[Required action] Scan each line of the records for the word "holder" and extract the ones that have it.

[Information provided]

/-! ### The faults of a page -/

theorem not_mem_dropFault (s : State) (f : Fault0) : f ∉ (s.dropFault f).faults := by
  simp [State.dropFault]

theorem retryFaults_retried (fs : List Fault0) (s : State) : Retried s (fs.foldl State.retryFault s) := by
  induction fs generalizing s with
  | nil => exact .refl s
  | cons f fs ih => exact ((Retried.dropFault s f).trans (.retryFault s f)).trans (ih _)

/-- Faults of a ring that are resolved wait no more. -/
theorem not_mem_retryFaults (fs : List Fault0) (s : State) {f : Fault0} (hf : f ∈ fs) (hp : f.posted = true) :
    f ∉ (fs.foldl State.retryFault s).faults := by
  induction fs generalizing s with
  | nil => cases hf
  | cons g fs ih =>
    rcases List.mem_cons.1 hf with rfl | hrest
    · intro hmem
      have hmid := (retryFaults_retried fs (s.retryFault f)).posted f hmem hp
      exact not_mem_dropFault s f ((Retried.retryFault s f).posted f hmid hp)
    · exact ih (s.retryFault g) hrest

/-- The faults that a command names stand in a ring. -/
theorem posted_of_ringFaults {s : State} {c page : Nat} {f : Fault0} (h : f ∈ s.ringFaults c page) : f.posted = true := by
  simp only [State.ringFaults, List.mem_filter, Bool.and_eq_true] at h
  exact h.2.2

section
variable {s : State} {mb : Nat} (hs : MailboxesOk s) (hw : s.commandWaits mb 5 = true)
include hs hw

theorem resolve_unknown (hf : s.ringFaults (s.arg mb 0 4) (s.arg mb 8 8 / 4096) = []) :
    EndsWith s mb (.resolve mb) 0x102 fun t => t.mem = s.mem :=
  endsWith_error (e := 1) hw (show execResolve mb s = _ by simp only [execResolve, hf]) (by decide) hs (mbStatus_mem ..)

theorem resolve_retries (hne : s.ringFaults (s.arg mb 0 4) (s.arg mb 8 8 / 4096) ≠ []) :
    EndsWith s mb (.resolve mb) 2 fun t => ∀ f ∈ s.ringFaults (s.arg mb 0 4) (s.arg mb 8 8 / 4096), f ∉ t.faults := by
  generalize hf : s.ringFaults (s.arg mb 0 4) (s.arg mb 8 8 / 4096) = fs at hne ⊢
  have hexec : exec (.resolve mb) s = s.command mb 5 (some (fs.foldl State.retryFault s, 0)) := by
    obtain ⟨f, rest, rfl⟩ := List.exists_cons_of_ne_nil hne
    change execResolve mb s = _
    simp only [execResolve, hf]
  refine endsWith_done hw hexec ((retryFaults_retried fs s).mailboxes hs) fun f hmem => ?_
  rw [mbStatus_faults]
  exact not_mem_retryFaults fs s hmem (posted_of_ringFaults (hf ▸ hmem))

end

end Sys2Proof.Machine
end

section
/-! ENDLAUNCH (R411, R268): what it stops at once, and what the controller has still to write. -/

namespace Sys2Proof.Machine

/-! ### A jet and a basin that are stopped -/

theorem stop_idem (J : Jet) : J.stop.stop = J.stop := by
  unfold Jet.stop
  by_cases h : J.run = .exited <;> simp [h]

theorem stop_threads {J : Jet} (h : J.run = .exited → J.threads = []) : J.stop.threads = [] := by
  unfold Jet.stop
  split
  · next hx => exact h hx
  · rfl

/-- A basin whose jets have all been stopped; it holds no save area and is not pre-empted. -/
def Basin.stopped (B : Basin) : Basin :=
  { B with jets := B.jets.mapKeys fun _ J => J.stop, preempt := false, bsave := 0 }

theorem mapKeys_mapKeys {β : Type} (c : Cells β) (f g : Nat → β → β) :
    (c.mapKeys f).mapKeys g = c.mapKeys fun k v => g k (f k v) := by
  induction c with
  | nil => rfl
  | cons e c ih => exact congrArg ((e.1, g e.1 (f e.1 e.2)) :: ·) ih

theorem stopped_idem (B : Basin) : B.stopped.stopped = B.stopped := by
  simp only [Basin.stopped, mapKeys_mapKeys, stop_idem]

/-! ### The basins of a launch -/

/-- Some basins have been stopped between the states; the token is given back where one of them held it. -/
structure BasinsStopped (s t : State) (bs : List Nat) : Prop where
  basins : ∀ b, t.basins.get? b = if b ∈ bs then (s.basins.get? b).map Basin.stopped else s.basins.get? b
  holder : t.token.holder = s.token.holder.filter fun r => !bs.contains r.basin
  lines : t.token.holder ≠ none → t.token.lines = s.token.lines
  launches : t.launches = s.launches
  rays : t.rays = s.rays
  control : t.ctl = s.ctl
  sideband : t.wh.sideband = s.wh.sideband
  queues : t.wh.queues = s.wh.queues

[Task response]
  holder : t.token.holder = s.token.holder.filter fun r => !bs.contains r.basin
  lines : t.token.holder ≠ none → t.token.lines = s.token.lines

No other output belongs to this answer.